**Problem to work on:** Nothing outside the stretch is wanted. Repeat exactly the lines of the listing below from the one that contains "cons i l ih =>" through the one that contains "have e := CageAndBus.walkRecords", both ends included.

**Data extract:**
-- ==== Sys2Proof/Laws/OneCage.lean ====
section
/-! SUPPORT. The operations of one cage that, besides the cage itself, can only hand its group's bus on (`CageAndBus`), one
lemma per operation; and a request raised is a request that waits, stands or runs (`State.Wants`). -/

namespace Sys2Proof.Machine

namespace CageAndBus

variable {k : CageId} {z s : State}

theorem onSeq {f : Sequencer → Sequencer} (a : CageAndBus k z s) : CageAndBus k z (s.onSeq k f) := a.onCage

theorem onOps {f : Operations → Operations} (a : CageAndBus k z s) : CageAndBus k z (s.onOps k f) := a.onCage

theorem onCtx {f : Context → Context} (a : CageAndBus k z s) : CageAndBus k z (s.onCtx k f) := a.onCage

theorem onJournal {f : Journal → Journal} (a : CageAndBus k z s) : CageAndBus k z (s.onJournal k f) :=
  a.onCage

theorem onLight {f : LightMonitor → LightMonitor} (a : CageAndBus k z s) : CageAndBus k z (s.onLight k f) :=
  a.onCage

theorem latch {f : CageFlag} (a : CageAndBus k z s) : CageAndBus k z (s.latch k f) := a.onCage

theorem count {i : CageCounter} (a : CageAndBus k z s) : CageAndBus k z (s.count k i) := a.onCage

theorem forgetBelief (a : CageAndBus k z s) : CageAndBus k z (s.forgetBelief k) := by
  unfold State.forgetBelief
  exact a.onCtx

theorem onTransfer {f : Transfer → Transfer} (a : CageAndBus k z s) :
    CageAndBus k z (s.onTransfer (groupOf k) f) := a.onGroup

theorem setHold {x : Hold} (a : CageAndBus k z s) : CageAndBus k z (s.setHold (groupOf k) x) := a.onTransfer

theorem answerOn {p : Path} (a : CageAndBus k z s) : CageAndBus k z (s.answerOn (groupOf k) p) :=
  a.onTransfer.onGroup (f := fun x => { x with up := { x.up with answer := p.addressAnswer } })

theorem returnBus (a : CageAndBus k z s) : CageAndBus k z (s.returnBus (groupOf k)) :=
  a.bus (BusOnly.returnBus (.refl _ s))

theorem freeBus (a : CageAndBus k z s) : CageAndBus k z (s.freeBus (groupOf k)) :=
  a.bus (BusOnly.freeBus (.refl _ s))

theorem losePage (a : CageAndBus k z s) : CageAndBus k z (s.losePage k) := by
  unfold State.losePage
  dsimp only
  have e {f : Group → Group} : CageAndBus k z ((s.forgetBelief k).onGroup (groupOf k) f) :=
    a.forgetBelief.onGroup
  split
  · split
    · exact .ite e.setHold e
    · exact e
  · exact e

theorem changeSelects (a : CageAndBus k z s) : CageAndBus k z (s.changeSelects k) := a.losePage.onGroup

theorem concludeDown (a : CageAndBus k z s) : CageAndBus k z (s.concludeDown (groupOf k) k) := by
  unfold State.concludeDown
  split
  · exact a.onCtx.onTransfer
  · exact a

theorem endDown (a : CageAndBus k z s) : CageAndBus k z (s.endDown (groupOf k) k) := by
  unfold State.endDown State.select
  exact a.concludeDown.onGroup

theorem cutNow {x : Transfer} {p : Path} (a : CageAndBus k z s) :
    CageAndBus k z (s.cutNow (groupOf k) k x p) := by
  unfold State.cutNow
  dsimp only
  have e : CageAndBus k z (if x.relay = .live then s.endDown (groupOf k) k else s) := .ite a.endDown a
  exact (CageAndBus.ite e.onGroup e).onTransfer.returnBus

theorem cutOwner (a : CageAndBus k z s) : CageAndBus k z (s.cutOwner (groupOf k) k) := by
  unfold State.cutOwner
  split
  · exact a.returnBus
  · dsimp only
    split
    · exact .ite a.cutNow a.returnBus
    · exact a.answerOn.returnBus
    · exact a.answerOn.returnBus
    all_goals exact a.onTransfer

theorem answerWaiting (a : CageAndBus k z s) : CageAndBus k z (s.answerWaiting (groupOf k) k) := by
  unfold State.answerWaiting
  split
  · refine .ite ?_ a
    split
    · exact (a.onGroup (f := fun x => { x with waiting := none })).answerOn
    · exact a.onGroup
  · exact a

theorem leaveService (a : CageAndBus k z s) : CageAndBus k z (s.leaveService k) := by
  unfold State.leaveService
  dsimp only
  have e := a.answerWaiting
  split
  · exact .ite e.cutOwner e
  · exact e

theorem unstall (a : CageAndBus k z s) : CageAndBus k z (s.unstall k) := by
  unfold State.unstall
  dsimp only
  have e {f : Group → Group} : CageAndBus k z (s.onGroup (groupOf k) f) := a.onGroup
  split
  · exact .ite (.ite e.freeBus e.onGroup) a
  · exact .ite e a
  · exact a

theorem abortBurst (a : CageAndBus k z s) : CageAndBus k z (s.abortBurst k) := by
  unfold State.abortBurst State.setBurst
  split
  · exact a
  · exact .ite a.forgetBelief.onGroup a.forgetBelief.closeBurst

theorem setDim {b : Bool} (a : CageAndBus k z s) : CageAndBus k z (s.setDim k b) := .ite a a.onSeq.latch

theorem endSample (a : CageAndBus k z s) : CageAndBus k z (s.endSample k) := a.onLight

theorem raiseSample (a : CageAndBus k z s) : CageAndBus k z (s.raiseSample k) := by
  unfold State.raiseSample
  dsimp only
  split
  · exact .ite a.endSample a.onLight.raise
  · exact a.endSample

theorem endLight (a : CageAndBus k z s) : CageAndBus k z (s.endLight k) := a.onLight.withdraw

theorem beginVerify (a : CageAndBus k z s) : CageAndBus k z (s.beginVerify k) := a.onLight.raiseSample

theorem beginMonitor {b : Bool} (a : CageAndBus k z s) : CageAndBus k z (s.beginMonitor k b) := a.onLight

theorem endOps (a : CageAndBus k z s) : CageAndBus k z (s.endOps k) := a.onCage.withdraw

theorem reveal (a : CageAndBus k z s) : CageAndBus k z (s.reveal k) := .ite a.onSeq.latch a

theorem enterHeld {x : HoldReason} (a : CageAndBus k z s) : CageAndBus k z (s.enterHeld k x) := by
  unfold State.enterHeld
  exact a.endOps.endLight.onCage.reveal.onCage

theorem startRecovery {x : RecoveryKind} (a : CageAndBus k z s) : CageAndBus k z (s.startRecovery k x) := by
  unfold State.startRecovery
  exact a.setDim.onCage

theorem raisePoll (a : CageAndBus k z s) : CageAndBus k z (s.raisePoll k) := .ite a.onOps.raise a.onOps

theorem endPolling (a : CageAndBus k z s) : CageAndBus k z (s.endPolling k) := a.onOps.withdraw

theorem beginWait {x y : WaitKind} {n : Nat} (a : CageAndBus k z s) :
    CageAndBus k z (s.beginWait k x y n) := by
  unfold State.beginWait
  exact .ite a.onSeq.raisePoll a.onSeq

theorem beginBootWait (a : CageAndBus k z s) : CageAndBus k z (s.beginBootWait k) := .ite a.beginWait a

theorem enterBooting (a : CageAndBus k z s) : CageAndBus k z (s.enterBooting k) := a.onSeq.beginBootWait

theorem enterRamping (a : CageAndBus k z s) : CageAndBus k z (s.enterRamping k) := a.onSeq.beginWait

theorem endWait (a : CageAndBus k z s) : CageAndBus k z (s.endWait k) := a.onSeq.endPolling

/-! ## Replay -/

theorem onCursor {f : Cursor → Cursor} (a : CageAndBus k z s) : CageAndBus k z (s.onCursor k f) := a.onOps

theorem raiseRun (a : CageAndBus k z s) : CageAndBus k z (s.raiseRun k) := by
  unfold State.raiseRun
  dsimp only
  split
  · exact a.onCursor.raise
  · exact a

theorem beginRun (a : CageAndBus k z s) : CageAndBus k z (s.beginRun k) := by
  unfold State.beginRun
  dsimp only
  split
  · exact a.onCursor.raiseRun
  · exact a

theorem raiseReadBack (a : CageAndBus k z s) : CageAndBus k z (s.raiseReadBack k) := by
  unfold State.raiseReadBack
  split
  · exact a.onCursor.raise
  · exact a

theorem startRecord {i : Nat} {u : List Run} (a : CageAndBus k z s) :
    CageAndBus k z (s.startRecord k i u) := a.onJournal.onCursor.beginRun

theorem walkRecords (l : List Nat) (a : CageAndBus k z s) : CageAndBus k z (s.walkRecords k l).1 := by
  induction l generalizing s with
  | nil => exact a
  | cons i l ih =>
    unfold State.walkRecords
    split
    · exact a
    · split
      · split
        · exact ih a.onCage
        · exact a.startRecord
      · exact ih a

theorem finishReplay (a : CageAndBus k z s) : CageAndBus k z (s.finishReplay k) :=
  .ite a.onCursor.onSeq.beginVerify a.onCursor.onSeq

theorem runPass (a : CageAndBus k z s) : CageAndBus k z (s.runPass k) := by
  have e := CageAndBus.walkRecords (((s.beginPass k).cage k).positionsFrom 0)
    (a.onCursor (f := fun x => { x with position := some 0, passes := min 255 (x.passes + 1) }))
  unfold State.runPass
  dsimp only
  split <;> rename_i heq <;> rw [State.beginPass] at heq <;> rw [State.beginPass, heq] at e
  · exact e
  · exact e.finishReplay

theorem goOn {i : Nat} (a : CageAndBus k z s) : CageAndBus k z (s.goOn k i) := by
  have e := a.walkRecords ((s.cage k).positionsFrom i)
  unfold State.goOn
  split <;> rename_i heq <;> rw [heq] at e
  · exact e
  · exact .ite e.runPass e.finishReplay

theorem startReplay {b : Bool} (a : CageAndBus k z s) : CageAndBus k z (s.startReplay k b) := by
  unfold State.startReplay
  dsimp only
  have e := a.onCursor (f := fun _ => { Cursor.reset with resumed := b })
  exact .ite e.finishReplay (.ite e.onCursor.goOn (.ite e.enterHeld e.onJournal.onCursor.goOn))

theorem enterReplaying {b : Bool} (a : CageAndBus k z s) : CageAndBus k z (s.enterReplaying k b) :=
  a.onSeq.startReplay

theorem settleOver (a : CageAndBus k z s) : CageAndBus k z (s.settleOver k) := by
  unfold State.settleOver
  split
  · exact a.onCursor.goOn
  · exact a

/-! ## Service -/

theorem departService {x : RecoveryKind} (a : CageAndBus k z s) : CageAndBus k z (s.departService k x) :=
  a.endOps.endLight.startRecovery.onSeq

theorem recoverFromService {x : RecoveryKind} (a : CageAndBus k z s) :
    CageAndBus k z (s.recoverFromService k x) := a.departService.beginBootWait.leaveService

theorem startProbeTimer (a : CageAndBus k z s) : CageAndBus k z (s.startProbeTimer k) := a.onSeq

theorem beginServing {b : Bool} (a : CageAndBus k z s) : CageAndBus k z (s.beginServing k b) :=
  a.onSeq.startProbeTimer.beginMonitor

end CageAndBus

/-! ## Requests -/

/-- R22: the arbiter leaves a request waiting, or hands it the bus. -/
theorem State.arbitrate_wants {s : State} {k : CageId} {a : Agent} {r : Request}
    (h : (a, r) ∈ (s.cage k).slotQueue ∨ (s.cage k).slot = .requested a r) :
    (s.arbitrate (groupOf k)).Wants k a r := by
  have keep : s.Wants k a r := h.elim .inl fun e => .inr (.inl e)
  have host {f : Group → Group} : ((s.onGroup (groupOf k) f).startForward (groupOf k)).Wants k a r := by
    have e : ((s.onGroup (groupOf k) f).startForward (groupOf k)).cage k = s.cage k := by
      unfold State.startForward
      split
      · rfl
      · dsimp only
        split
        · split <;> rfl
        · rfl
    unfold State.Wants
    rw [e]
    exact h.elim .inl fun e => .inr (.inl e)
  unfold State.arbitrate
  split
  · split
    · exact host
    · split
      · rename_i j b q hn
        have hq : (s.cage j).slot = .requested b q := by
          unfold State.nextRequest at hn
          obtain ⟨n, -, hm⟩ := List.exists_of_findSome?_eq_some hn
          rcases hs : (s.cage (cageAt (groupOf k) n)).slot with _ | ⟨c, p⟩ | _ <;>
            simp only [hs, Slot.request?, Option.map_none, Option.map_some, reduceCtorEq,
              Option.some.injEq, Prod.mk.injEq] at hm
          obtain ⟨rfl, rfl, rfl⟩ := hm
          exact hs
        have burst : ∃ x, ((s.beginBurst (groupOf k) j b q).group (groupOf k)).burst = some x ∧
            x.cage = j ∧ x.agent = b ∧ x.request = q := by
          unfold State.beginBurst
          dsimp only
          split <;> simp [State.startData, State.arm, State.setBurst]
        have cage : (s.beginBurst (groupOf k) j b q).cage k =
            (s.onCage j fun c => { c with slot := .running }).cage k := by
          unfold State.beginBurst
          dsimp only
          split <;> rfl
        by_cases e : k = j
        · subst e
          rcases h with m | m
          · refine .inl ?_
            rw [cage, State.cage_onCage_self]
            exact m
          · rw [m] at hq
            injection hq with e1 e2
            subst e1 e2
            exact .inr (.inr burst)
        · unfold State.Wants
          rw [cage, State.cage_onCage_ne s e]
          exact h.elim .inl fun e => .inr (.inl e)
      · exact keep
  · exact keep

/-- R21: a request raised waits for the slot, fills it, or is handed the bus. -/
theorem State.raise_wants (s : State) (k : CageId) (a : Agent) (r : Request) :
    (s.raise k a r).Wants k a r := by
  refine State.arbitrate_wants ?_
  rw [State.cage_onCage_self]
  change (a, r) ∈ (Cage.fillSlot _).slotQueue ∨ (Cage.fillSlot _).slot = _
  unfold Cage.fillSlot
  split
  · rename_i b q rest _ hq
    have hq : (s.cage k).slotQueue ++ [(a, r)] = (b, q) :: rest := hq
    have m : (a, r) ∈ (b, q) :: rest := hq ▸ List.mem_append_right _ (List.mem_singleton_self _)
    rcases List.mem_cons.1 m with e | e
    · injection e with e1 e2
      subst e1 e2
      exact .inr rfl
    · exact .inl e
  · exact .inl (List.mem_append_right _ (List.mem_singleton_self _))

theorem State.Wants.driveAlert {s : State} {k : CageId} {a : Agent} {r : Request} (h : s.Wants k a r) :
    s.driveAlert.Wants k a r := h

end Sys2Proof.Machine
end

**Output:**
  | cons i l ih =>
    unfold State.walkRecords
    split
    · exact a
    · split
      · split
        · exact ih a.onCage
        · exact a.startRecord
      · exact ih a

theorem finishReplay (a : CageAndBus k z s) : CageAndBus k z (s.finishReplay k) :=
  .ite a.onCursor.onSeq.beginVerify a.onCursor.onSeq

theorem runPass (a : CageAndBus k z s) : CageAndBus k z (s.runPass k) := by
  have e := CageAndBus.walkRecords (((s.beginPass k).cage k).positionsFrom 0)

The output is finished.